◆ **Assignment**: Write out exactly the lines of the entries below, from the first through the line containing "unfold State.putSeg", and nothing beyond them.

◆ **Source material**:
◇ ◇ ◇ ◇

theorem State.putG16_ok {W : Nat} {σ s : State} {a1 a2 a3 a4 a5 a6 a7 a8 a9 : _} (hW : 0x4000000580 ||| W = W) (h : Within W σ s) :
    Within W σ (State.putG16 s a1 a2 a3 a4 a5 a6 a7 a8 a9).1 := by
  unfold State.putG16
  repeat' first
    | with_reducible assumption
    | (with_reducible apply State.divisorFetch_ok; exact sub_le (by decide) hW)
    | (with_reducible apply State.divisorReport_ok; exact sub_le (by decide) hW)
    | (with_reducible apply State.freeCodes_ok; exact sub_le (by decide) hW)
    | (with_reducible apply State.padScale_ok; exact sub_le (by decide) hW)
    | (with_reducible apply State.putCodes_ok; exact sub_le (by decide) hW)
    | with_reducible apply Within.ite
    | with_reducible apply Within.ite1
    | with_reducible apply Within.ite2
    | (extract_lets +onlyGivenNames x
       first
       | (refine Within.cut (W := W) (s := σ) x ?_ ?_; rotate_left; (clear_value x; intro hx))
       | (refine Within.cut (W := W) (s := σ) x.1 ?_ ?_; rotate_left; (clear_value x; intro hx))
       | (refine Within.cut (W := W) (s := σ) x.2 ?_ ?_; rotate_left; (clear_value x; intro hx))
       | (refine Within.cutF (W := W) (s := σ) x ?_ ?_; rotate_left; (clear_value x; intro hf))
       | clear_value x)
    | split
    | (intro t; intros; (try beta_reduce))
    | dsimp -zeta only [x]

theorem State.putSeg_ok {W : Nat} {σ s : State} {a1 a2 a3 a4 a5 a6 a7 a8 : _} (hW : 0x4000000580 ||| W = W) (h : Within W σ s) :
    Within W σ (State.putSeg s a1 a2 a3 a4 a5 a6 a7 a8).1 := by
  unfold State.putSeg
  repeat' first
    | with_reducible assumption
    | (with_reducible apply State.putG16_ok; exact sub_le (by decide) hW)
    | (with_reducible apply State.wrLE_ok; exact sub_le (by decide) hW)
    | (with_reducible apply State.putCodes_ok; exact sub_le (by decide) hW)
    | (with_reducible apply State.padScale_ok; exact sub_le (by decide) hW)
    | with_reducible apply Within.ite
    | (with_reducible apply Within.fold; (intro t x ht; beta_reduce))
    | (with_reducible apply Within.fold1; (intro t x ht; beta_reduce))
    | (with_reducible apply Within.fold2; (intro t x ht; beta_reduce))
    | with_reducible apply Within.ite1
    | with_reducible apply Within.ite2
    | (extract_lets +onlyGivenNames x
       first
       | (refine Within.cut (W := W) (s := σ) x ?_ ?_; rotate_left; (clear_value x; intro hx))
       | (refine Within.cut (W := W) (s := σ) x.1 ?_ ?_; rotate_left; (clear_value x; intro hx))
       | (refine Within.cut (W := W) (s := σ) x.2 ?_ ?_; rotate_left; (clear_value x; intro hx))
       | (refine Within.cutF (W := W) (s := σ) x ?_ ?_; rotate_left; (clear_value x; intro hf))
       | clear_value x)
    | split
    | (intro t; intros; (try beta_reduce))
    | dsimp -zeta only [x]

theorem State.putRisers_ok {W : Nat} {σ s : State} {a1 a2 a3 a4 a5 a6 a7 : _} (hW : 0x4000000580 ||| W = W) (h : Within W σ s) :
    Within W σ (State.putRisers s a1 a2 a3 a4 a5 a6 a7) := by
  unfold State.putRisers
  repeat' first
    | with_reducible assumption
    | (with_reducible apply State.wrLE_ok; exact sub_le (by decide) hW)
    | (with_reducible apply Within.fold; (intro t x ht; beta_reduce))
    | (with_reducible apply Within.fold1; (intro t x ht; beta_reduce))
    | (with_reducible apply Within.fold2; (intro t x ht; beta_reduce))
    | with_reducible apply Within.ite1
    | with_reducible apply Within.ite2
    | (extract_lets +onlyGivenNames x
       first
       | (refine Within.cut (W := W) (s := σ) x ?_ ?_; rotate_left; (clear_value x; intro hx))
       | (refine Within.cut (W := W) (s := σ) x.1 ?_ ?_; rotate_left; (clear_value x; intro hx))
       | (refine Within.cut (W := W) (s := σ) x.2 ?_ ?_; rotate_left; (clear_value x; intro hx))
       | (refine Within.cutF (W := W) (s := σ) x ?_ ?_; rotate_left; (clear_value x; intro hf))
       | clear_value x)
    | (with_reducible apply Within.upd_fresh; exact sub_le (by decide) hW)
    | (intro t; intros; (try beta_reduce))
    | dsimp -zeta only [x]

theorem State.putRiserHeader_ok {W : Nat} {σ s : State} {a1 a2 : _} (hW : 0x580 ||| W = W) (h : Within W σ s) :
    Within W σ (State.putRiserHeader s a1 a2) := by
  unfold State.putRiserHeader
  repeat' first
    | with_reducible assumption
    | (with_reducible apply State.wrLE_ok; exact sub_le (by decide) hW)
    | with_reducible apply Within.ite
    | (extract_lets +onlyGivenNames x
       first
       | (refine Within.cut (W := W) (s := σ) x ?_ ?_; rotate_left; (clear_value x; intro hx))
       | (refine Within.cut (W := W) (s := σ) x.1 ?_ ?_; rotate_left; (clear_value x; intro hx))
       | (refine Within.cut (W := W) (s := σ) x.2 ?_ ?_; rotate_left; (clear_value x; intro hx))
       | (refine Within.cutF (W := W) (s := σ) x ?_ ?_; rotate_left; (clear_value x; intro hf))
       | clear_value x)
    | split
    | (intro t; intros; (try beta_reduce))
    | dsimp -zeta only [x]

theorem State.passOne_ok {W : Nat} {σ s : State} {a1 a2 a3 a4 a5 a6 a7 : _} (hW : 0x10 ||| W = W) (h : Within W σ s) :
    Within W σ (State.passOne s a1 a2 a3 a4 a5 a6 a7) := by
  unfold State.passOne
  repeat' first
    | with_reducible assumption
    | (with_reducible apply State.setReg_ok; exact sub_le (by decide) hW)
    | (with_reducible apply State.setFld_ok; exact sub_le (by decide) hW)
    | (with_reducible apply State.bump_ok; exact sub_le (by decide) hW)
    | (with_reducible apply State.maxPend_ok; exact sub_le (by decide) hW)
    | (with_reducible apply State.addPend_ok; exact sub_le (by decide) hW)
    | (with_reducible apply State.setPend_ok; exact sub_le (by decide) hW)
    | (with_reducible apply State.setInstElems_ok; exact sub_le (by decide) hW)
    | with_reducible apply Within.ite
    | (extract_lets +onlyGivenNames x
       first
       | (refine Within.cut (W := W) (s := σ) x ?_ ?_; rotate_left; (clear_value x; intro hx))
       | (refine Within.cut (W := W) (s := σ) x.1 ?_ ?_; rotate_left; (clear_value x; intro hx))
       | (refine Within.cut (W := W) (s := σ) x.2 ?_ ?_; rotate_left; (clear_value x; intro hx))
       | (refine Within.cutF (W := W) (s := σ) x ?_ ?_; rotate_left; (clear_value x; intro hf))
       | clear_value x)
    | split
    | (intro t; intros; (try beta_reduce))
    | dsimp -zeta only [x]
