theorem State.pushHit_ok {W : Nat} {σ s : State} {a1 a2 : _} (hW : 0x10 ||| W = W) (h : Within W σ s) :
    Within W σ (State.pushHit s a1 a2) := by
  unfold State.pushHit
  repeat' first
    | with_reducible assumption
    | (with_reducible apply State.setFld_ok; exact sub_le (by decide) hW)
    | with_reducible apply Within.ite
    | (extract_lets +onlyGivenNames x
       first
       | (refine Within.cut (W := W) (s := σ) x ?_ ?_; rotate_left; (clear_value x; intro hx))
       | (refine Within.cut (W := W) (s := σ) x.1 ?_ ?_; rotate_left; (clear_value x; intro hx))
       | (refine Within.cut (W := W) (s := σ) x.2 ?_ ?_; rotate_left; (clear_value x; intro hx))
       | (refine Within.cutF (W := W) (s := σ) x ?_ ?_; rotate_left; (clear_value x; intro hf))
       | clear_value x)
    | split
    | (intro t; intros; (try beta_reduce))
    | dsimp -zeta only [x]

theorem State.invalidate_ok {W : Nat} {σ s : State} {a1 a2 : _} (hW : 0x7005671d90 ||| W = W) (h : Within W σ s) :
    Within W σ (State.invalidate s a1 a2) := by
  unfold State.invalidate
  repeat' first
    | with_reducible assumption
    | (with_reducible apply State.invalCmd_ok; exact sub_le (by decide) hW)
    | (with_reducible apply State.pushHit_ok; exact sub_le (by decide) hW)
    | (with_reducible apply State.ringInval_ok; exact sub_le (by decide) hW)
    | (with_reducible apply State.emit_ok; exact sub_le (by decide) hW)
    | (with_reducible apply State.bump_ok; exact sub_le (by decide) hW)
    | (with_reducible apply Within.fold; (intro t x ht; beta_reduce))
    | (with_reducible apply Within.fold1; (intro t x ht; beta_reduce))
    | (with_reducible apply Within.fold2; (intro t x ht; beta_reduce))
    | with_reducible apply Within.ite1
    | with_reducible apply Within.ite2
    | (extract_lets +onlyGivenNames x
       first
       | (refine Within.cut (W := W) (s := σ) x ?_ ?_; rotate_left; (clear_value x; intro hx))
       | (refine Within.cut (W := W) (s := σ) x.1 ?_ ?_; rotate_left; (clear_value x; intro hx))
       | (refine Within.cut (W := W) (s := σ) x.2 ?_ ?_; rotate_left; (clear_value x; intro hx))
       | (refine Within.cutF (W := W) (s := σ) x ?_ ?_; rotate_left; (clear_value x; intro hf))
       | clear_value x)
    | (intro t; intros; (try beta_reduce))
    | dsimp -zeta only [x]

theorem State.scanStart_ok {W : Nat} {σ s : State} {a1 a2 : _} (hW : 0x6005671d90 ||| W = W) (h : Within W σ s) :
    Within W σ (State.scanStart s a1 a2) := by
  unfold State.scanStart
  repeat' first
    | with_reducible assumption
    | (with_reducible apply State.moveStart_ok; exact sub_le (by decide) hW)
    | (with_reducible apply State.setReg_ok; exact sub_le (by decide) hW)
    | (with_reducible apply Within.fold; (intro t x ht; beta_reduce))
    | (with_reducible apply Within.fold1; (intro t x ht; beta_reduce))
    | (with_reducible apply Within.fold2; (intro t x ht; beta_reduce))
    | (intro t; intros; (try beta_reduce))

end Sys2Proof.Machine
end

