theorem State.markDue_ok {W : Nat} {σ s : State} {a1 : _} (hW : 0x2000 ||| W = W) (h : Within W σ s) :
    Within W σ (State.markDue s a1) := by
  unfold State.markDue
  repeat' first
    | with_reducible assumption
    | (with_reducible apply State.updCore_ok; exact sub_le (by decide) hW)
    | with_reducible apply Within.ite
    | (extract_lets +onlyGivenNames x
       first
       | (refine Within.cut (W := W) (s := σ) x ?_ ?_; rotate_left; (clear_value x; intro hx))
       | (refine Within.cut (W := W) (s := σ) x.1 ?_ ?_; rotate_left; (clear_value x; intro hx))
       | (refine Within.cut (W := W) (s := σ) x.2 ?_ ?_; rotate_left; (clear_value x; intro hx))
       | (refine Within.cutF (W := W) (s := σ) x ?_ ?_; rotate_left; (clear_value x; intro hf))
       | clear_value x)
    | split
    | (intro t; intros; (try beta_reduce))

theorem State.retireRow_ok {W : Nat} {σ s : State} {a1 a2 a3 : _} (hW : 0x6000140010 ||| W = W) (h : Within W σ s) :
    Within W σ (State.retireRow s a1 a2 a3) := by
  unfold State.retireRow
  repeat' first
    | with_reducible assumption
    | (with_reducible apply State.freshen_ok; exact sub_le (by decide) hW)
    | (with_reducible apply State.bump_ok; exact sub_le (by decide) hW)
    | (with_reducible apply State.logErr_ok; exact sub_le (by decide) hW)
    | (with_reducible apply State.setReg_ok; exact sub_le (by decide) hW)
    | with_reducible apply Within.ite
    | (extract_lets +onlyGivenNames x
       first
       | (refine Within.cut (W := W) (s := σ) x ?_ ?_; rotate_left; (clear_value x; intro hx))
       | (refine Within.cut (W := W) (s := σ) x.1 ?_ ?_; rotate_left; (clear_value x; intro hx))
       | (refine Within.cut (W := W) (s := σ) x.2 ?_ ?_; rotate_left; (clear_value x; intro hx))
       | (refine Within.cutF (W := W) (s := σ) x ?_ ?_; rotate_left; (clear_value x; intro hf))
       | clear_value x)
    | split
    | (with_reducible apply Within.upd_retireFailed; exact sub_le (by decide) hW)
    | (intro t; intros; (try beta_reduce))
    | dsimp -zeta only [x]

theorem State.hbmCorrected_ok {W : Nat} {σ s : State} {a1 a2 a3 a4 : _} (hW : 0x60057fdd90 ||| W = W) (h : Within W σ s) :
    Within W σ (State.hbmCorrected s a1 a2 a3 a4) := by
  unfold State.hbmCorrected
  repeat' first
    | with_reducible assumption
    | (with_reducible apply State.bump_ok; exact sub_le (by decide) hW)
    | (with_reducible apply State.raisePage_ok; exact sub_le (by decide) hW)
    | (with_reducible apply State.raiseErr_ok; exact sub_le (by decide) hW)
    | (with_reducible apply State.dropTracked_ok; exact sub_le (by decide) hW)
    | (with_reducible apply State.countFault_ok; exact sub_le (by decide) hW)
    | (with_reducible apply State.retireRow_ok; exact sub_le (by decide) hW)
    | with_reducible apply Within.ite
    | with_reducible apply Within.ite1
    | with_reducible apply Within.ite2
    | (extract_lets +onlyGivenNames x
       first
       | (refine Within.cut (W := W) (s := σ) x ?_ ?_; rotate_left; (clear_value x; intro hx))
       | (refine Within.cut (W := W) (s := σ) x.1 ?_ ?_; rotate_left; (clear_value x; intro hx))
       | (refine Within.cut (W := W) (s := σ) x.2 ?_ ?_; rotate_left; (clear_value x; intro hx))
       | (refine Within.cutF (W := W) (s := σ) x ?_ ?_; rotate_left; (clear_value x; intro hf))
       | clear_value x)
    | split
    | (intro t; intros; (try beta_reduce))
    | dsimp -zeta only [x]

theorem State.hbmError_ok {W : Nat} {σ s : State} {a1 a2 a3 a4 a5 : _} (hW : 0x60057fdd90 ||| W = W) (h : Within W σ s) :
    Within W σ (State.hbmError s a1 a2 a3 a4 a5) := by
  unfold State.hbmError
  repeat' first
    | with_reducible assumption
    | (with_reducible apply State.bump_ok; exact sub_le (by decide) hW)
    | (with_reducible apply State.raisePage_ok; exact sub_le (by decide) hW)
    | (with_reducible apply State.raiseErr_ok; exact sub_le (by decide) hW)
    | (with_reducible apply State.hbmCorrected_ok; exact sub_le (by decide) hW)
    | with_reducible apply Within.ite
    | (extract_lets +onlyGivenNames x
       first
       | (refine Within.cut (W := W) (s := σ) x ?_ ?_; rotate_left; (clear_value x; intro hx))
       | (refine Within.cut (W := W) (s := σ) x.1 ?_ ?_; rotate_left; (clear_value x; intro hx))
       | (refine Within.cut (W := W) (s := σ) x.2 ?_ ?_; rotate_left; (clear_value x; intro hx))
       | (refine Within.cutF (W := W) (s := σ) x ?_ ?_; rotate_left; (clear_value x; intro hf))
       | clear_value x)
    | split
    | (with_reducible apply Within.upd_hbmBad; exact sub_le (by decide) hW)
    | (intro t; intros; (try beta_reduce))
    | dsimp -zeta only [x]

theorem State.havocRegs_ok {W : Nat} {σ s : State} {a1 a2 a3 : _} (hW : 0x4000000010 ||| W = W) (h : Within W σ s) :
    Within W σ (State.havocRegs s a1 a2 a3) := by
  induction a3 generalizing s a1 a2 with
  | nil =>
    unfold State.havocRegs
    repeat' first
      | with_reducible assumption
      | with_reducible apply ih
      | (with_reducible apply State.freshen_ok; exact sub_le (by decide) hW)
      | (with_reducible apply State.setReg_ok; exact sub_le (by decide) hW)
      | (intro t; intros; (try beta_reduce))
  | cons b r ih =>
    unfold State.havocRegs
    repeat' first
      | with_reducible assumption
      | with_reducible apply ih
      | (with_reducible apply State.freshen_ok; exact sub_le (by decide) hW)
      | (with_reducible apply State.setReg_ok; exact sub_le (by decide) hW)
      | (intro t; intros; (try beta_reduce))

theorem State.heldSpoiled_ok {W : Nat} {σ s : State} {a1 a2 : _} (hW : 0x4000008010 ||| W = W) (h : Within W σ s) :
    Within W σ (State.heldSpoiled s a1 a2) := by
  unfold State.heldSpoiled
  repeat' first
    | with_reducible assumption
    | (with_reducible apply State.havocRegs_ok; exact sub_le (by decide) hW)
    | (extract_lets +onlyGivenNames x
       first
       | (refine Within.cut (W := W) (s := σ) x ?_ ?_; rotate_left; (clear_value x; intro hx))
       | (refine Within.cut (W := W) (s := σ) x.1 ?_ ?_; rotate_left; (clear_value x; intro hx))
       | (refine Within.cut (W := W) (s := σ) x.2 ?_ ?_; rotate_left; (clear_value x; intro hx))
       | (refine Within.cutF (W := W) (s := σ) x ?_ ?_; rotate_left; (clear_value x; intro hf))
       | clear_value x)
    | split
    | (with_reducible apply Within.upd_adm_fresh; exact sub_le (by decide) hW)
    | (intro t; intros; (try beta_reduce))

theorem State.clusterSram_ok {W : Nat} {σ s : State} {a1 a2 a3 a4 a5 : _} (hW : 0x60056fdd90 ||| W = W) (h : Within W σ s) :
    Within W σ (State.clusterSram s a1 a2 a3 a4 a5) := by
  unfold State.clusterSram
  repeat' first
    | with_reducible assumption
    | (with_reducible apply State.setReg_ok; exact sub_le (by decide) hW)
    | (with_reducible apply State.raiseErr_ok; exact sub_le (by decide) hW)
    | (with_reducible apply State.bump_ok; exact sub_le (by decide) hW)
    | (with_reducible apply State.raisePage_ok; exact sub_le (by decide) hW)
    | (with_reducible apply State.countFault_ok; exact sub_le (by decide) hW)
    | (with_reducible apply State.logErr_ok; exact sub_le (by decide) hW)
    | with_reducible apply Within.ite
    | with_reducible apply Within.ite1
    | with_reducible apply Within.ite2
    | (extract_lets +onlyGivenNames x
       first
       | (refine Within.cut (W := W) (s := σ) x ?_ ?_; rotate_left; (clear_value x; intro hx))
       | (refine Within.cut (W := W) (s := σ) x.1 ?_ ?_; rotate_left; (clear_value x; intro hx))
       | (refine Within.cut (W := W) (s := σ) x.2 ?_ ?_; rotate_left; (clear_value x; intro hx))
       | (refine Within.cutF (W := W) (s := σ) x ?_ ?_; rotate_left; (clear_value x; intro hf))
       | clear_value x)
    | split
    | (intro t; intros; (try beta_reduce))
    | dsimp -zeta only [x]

◇ ◇ ◇ ◇

◆ **Written solution**:
theorem State.putG16_ok {W : Nat} {σ s : State} {a1 a2 a3 a4 a5 a6 a7 a8 a9 : _} (hW : 0x4000000580 ||| W = W) (h : Within W σ s) :
    Within W σ (State.putG16 s a1 a2 a3 a4 a5 a6 a7 a8 a9).1 := by
  unfold State.putG16
  repeat' first
    | with_reducible assumption
    | (with_reducible apply State.divisorFetch_ok; exact sub_le (by decide) hW)
    | (with_reducible apply State.divisorReport_ok; exact sub_le (by decide) hW)
    | (with_reducible apply State.freeCodes_ok; exact sub_le (by decide) hW)
    | (with_reducible apply State.padScale_ok; exact sub_le (by decide) hW)
    | (with_reducible apply State.putCodes_ok; exact sub_le (by decide) hW)
    | with_reducible apply Within.ite
    | with_reducible apply Within.ite1
    | with_reducible apply Within.ite2
    | (extract_lets +onlyGivenNames x
       first
       | (refine Within.cut (W := W) (s := σ) x ?_ ?_; rotate_left; (clear_value x; intro hx))
       | (refine Within.cut (W := W) (s := σ) x.1 ?_ ?_; rotate_left; (clear_value x; intro hx))
       | (refine Within.cut (W := W) (s := σ) x.2 ?_ ?_; rotate_left; (clear_value x; intro hx))
       | (refine Within.cutF (W := W) (s := σ) x ?_ ?_; rotate_left; (clear_value x; intro hf))
       | clear_value x)
    | split
    | (intro t; intros; (try beta_reduce))
    | dsimp -zeta only [x]

theorem State.putSeg_ok {W : Nat} {σ s : State} {a1 a2 a3 a4 a5 a6 a7 a8 : _} (hW : 0x4000000580 ||| W = W) (h : Within W σ s) :
    Within W σ (State.putSeg s a1 a2 a3 a4 a5 a6 a7 a8).1 := by
  unfold State.putSeg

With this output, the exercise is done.